[[ DATA, beginning ]]
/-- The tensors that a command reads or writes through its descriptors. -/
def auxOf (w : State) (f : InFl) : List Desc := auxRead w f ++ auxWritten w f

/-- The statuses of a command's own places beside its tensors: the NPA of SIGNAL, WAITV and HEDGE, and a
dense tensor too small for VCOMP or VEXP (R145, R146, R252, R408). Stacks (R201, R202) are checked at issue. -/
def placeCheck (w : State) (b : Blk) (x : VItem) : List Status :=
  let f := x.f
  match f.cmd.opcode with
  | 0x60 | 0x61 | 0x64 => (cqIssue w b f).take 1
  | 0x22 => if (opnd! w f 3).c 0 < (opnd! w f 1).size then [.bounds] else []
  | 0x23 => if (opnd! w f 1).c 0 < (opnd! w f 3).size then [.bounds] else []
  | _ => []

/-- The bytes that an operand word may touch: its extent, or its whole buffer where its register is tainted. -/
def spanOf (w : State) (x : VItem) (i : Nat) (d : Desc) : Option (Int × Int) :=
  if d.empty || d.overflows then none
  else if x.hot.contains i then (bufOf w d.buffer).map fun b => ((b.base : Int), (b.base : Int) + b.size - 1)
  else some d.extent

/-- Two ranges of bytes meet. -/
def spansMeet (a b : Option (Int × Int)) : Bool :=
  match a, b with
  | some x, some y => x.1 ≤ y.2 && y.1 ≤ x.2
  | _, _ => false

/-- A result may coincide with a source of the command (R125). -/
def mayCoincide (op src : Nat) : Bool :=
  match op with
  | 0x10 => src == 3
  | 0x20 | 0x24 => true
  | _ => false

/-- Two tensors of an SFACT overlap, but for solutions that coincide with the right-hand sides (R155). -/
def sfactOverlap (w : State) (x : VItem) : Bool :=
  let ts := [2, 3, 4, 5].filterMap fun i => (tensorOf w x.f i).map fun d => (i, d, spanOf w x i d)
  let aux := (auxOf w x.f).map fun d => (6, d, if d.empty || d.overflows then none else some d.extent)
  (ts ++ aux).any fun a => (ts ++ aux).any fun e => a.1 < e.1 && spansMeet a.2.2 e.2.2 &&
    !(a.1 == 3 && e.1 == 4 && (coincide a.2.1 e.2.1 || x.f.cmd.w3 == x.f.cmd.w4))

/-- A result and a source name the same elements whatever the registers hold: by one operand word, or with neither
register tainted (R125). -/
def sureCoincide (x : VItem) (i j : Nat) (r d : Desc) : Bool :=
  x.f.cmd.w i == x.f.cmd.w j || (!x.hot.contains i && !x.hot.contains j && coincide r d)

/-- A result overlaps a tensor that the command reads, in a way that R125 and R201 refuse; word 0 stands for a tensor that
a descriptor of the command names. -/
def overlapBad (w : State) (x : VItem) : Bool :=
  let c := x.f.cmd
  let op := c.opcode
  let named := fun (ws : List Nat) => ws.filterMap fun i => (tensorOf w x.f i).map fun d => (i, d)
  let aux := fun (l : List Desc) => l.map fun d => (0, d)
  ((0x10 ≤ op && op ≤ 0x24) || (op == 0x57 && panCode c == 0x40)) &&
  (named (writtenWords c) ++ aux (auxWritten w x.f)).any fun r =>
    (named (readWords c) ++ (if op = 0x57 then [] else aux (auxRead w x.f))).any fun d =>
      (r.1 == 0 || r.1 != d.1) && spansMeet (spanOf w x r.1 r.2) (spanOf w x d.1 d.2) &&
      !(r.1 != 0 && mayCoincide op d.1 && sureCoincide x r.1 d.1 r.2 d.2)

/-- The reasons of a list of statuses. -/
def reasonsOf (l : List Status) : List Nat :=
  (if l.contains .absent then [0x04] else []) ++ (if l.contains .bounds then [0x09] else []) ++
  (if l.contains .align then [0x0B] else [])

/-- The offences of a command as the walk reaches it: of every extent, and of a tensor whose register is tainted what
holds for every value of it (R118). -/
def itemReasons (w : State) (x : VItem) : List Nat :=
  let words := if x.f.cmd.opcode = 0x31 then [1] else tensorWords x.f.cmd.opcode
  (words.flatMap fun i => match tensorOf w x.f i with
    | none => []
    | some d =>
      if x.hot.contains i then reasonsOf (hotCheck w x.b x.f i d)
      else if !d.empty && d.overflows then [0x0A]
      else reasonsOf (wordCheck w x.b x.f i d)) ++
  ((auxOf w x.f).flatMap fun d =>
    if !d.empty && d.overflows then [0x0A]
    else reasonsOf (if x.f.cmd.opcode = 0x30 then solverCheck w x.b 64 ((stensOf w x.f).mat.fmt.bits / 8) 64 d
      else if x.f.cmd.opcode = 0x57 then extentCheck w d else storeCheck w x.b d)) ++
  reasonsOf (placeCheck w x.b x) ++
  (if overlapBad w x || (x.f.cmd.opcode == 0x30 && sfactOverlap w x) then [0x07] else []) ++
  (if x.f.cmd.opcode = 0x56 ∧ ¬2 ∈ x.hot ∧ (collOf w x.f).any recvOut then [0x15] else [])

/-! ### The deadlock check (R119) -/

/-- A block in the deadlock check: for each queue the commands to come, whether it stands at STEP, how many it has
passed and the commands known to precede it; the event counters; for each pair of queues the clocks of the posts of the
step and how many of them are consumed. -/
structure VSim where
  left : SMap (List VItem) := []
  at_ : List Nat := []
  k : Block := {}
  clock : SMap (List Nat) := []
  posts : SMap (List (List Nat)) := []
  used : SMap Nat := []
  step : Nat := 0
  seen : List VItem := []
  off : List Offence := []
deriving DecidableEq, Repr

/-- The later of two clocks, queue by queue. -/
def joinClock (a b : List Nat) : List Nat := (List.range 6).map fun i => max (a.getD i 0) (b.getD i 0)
[[ DATA, end ]]
[[ DATA, beginning ]]
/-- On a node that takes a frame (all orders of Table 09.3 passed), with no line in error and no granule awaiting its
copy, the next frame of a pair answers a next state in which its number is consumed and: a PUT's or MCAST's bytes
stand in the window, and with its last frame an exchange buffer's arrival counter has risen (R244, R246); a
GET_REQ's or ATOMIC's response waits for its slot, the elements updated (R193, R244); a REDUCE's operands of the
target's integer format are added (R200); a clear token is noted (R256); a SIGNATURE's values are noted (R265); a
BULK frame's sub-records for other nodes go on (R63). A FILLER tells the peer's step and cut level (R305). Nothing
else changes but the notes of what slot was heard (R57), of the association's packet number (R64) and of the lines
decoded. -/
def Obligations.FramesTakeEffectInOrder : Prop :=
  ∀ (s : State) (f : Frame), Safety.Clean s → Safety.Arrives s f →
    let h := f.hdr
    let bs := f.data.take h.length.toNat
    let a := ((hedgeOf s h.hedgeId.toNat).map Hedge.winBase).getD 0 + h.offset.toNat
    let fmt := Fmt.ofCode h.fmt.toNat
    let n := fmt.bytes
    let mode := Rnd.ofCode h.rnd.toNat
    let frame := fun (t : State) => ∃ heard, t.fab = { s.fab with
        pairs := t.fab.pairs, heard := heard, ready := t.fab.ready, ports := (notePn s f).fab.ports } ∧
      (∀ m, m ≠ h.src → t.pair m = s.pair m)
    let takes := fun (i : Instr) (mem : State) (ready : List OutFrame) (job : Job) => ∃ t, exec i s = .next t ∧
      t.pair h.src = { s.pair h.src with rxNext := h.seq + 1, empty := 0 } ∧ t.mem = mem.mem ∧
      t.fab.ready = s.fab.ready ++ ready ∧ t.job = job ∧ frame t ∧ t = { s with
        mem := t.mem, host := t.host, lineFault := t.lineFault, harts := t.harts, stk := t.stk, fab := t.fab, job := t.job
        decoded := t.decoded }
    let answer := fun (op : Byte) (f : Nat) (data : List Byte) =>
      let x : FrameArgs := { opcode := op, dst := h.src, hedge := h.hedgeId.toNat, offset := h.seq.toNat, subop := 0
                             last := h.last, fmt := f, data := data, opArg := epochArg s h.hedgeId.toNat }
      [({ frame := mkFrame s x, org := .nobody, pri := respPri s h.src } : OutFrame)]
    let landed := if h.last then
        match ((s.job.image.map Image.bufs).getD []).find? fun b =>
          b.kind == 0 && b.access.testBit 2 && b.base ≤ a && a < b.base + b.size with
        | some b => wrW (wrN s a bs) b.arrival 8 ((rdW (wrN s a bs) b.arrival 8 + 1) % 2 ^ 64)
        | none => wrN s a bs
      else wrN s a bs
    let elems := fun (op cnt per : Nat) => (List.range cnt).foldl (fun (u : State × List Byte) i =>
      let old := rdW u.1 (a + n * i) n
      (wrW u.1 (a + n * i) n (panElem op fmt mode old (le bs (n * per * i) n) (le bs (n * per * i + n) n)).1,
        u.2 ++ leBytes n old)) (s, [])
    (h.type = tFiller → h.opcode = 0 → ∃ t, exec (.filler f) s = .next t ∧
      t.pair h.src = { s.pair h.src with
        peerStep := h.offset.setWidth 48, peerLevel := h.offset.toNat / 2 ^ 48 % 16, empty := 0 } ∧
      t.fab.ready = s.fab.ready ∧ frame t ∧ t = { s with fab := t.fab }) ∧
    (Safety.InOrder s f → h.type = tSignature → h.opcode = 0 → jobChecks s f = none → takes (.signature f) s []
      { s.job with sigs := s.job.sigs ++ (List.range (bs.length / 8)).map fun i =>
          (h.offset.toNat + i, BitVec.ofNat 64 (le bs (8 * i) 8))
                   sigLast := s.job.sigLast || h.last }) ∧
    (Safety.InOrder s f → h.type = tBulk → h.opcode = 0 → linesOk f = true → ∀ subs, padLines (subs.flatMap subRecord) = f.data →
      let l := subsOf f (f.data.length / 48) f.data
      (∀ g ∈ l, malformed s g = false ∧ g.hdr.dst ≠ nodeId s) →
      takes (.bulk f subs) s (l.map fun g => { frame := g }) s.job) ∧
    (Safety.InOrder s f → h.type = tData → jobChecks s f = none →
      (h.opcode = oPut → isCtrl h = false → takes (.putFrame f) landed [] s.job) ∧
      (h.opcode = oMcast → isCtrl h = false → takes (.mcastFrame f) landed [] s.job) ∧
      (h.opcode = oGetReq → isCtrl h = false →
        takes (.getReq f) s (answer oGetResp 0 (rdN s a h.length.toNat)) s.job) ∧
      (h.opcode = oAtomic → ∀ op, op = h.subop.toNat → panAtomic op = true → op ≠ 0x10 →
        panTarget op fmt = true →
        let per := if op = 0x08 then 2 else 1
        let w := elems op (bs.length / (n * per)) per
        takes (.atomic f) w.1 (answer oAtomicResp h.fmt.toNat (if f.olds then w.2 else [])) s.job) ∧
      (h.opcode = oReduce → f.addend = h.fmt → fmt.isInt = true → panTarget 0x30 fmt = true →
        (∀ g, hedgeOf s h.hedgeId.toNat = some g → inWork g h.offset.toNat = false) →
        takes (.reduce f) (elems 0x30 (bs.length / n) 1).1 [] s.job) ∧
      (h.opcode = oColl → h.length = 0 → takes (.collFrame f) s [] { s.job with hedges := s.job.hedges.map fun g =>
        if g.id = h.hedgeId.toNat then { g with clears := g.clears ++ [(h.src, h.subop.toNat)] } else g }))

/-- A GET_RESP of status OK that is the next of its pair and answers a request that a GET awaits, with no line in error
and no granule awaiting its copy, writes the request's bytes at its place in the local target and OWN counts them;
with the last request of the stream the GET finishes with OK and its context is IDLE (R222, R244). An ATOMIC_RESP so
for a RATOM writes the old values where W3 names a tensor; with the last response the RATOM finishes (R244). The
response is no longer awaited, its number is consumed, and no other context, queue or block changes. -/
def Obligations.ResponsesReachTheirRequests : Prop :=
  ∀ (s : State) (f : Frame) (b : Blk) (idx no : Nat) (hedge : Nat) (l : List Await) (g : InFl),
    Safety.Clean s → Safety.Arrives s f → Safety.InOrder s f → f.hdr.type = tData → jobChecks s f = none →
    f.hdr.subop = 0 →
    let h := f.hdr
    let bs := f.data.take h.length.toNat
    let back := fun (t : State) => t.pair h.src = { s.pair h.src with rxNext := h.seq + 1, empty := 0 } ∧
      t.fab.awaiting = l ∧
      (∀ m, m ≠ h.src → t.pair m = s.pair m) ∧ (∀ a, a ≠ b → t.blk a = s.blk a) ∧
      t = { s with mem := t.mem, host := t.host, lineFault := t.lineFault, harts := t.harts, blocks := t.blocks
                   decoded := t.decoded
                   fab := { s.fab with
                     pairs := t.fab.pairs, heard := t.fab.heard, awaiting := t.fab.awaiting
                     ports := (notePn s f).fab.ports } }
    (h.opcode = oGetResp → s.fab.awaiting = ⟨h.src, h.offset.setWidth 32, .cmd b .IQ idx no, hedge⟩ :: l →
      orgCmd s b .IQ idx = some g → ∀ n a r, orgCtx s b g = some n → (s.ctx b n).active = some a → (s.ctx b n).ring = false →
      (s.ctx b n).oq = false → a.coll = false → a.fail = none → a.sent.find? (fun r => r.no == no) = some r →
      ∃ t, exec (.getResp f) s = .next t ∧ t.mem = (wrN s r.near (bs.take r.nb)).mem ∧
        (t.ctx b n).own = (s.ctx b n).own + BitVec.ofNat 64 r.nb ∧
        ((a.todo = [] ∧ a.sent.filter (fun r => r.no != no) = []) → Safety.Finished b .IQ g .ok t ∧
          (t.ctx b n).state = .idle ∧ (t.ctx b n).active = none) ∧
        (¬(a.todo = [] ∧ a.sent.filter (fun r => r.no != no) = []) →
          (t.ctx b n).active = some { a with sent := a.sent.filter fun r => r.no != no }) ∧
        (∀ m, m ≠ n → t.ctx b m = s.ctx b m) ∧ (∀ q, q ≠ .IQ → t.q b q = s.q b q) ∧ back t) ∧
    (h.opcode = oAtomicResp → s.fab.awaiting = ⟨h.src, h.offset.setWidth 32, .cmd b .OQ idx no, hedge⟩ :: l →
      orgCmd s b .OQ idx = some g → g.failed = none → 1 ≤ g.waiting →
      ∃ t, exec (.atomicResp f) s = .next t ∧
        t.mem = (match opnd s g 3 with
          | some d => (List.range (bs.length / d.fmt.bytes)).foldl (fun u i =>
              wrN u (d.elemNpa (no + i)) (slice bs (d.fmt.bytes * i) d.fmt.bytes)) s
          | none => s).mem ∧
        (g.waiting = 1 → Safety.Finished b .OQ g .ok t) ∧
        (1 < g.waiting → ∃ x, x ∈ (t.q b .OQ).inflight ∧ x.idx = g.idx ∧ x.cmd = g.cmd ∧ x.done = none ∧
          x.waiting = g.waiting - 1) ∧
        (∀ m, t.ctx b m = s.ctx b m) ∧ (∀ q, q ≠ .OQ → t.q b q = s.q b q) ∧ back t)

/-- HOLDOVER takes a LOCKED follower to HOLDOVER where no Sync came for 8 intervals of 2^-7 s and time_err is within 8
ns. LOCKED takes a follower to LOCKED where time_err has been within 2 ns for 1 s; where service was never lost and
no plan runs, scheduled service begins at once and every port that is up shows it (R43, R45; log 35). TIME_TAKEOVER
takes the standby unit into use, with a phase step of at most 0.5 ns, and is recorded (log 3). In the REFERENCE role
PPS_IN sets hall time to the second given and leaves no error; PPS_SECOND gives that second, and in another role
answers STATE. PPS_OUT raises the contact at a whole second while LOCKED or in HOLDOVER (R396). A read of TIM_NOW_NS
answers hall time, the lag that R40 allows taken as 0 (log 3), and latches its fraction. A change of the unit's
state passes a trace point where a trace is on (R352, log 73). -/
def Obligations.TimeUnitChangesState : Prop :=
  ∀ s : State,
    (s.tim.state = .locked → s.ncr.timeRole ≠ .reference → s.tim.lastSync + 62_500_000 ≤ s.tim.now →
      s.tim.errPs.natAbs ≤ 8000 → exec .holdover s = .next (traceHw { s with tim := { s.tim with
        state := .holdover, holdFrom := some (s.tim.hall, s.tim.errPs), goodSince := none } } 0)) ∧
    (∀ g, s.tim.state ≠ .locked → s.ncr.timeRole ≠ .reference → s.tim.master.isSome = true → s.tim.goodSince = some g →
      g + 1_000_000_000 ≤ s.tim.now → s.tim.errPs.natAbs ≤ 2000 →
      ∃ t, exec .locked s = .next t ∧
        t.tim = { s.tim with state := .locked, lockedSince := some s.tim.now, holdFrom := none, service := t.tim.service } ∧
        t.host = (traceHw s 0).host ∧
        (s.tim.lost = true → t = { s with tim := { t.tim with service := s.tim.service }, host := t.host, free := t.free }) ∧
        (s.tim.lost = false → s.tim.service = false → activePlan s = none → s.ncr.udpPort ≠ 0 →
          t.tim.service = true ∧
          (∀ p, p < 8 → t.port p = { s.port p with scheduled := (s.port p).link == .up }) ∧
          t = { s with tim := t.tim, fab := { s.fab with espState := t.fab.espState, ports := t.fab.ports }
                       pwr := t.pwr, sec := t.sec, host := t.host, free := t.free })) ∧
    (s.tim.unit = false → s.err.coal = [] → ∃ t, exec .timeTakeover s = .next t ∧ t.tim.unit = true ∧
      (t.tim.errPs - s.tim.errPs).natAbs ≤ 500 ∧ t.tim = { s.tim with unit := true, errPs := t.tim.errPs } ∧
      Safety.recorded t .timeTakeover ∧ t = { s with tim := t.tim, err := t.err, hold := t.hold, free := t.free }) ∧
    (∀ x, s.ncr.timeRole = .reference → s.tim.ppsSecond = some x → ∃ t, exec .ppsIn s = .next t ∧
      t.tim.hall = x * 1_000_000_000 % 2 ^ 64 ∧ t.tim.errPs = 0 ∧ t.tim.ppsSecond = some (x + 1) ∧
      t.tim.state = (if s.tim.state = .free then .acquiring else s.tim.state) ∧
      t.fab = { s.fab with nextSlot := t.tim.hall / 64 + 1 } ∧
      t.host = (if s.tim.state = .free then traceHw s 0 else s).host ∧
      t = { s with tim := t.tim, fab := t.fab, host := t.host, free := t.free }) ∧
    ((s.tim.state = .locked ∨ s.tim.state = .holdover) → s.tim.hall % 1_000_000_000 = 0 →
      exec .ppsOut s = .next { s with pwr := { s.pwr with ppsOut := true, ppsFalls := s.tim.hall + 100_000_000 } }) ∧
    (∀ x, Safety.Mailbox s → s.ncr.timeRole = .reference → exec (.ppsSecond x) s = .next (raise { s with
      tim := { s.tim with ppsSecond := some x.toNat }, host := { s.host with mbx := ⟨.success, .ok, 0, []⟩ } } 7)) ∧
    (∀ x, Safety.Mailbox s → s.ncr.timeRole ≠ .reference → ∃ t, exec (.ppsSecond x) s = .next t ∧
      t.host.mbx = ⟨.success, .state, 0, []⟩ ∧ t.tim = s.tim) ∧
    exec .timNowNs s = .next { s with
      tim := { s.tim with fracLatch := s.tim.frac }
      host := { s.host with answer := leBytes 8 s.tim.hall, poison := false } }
[[ DATA, end ]]
Only the lines above starting at the line that holds "(if l.contains .align then [0x0B] else [])" and ending at the line that holds "else reasonsOf (if" are to be repeated, exactly and in full.

TASK OUTPUT
  (if l.contains .align then [0x0B] else [])

/-- The offences of a command as the walk reaches it: of every extent, and of a tensor whose register is tainted what
holds for every value of it (R118). -/
def itemReasons (w : State) (x : VItem) : List Nat :=
  let words := if x.f.cmd.opcode = 0x31 then [1] else tensorWords x.f.cmd.opcode
  (words.flatMap fun i => match tensorOf w x.f i with
    | none => []
    | some d =>
      if x.hot.contains i then reasonsOf (hotCheck w x.b x.f i d)
      else if !d.empty && d.overflows then [0x0A]
      else reasonsOf (wordCheck w x.b x.f i d)) ++
  ((auxOf w x.f).flatMap fun d =>
    if !d.empty && d.overflows then [0x0A]
    else reasonsOf (if x.f.cmd.opcode = 0x30 then solverCheck w x.b 64 ((stensOf w x.f).mat.fmt.bits / 8) 64 d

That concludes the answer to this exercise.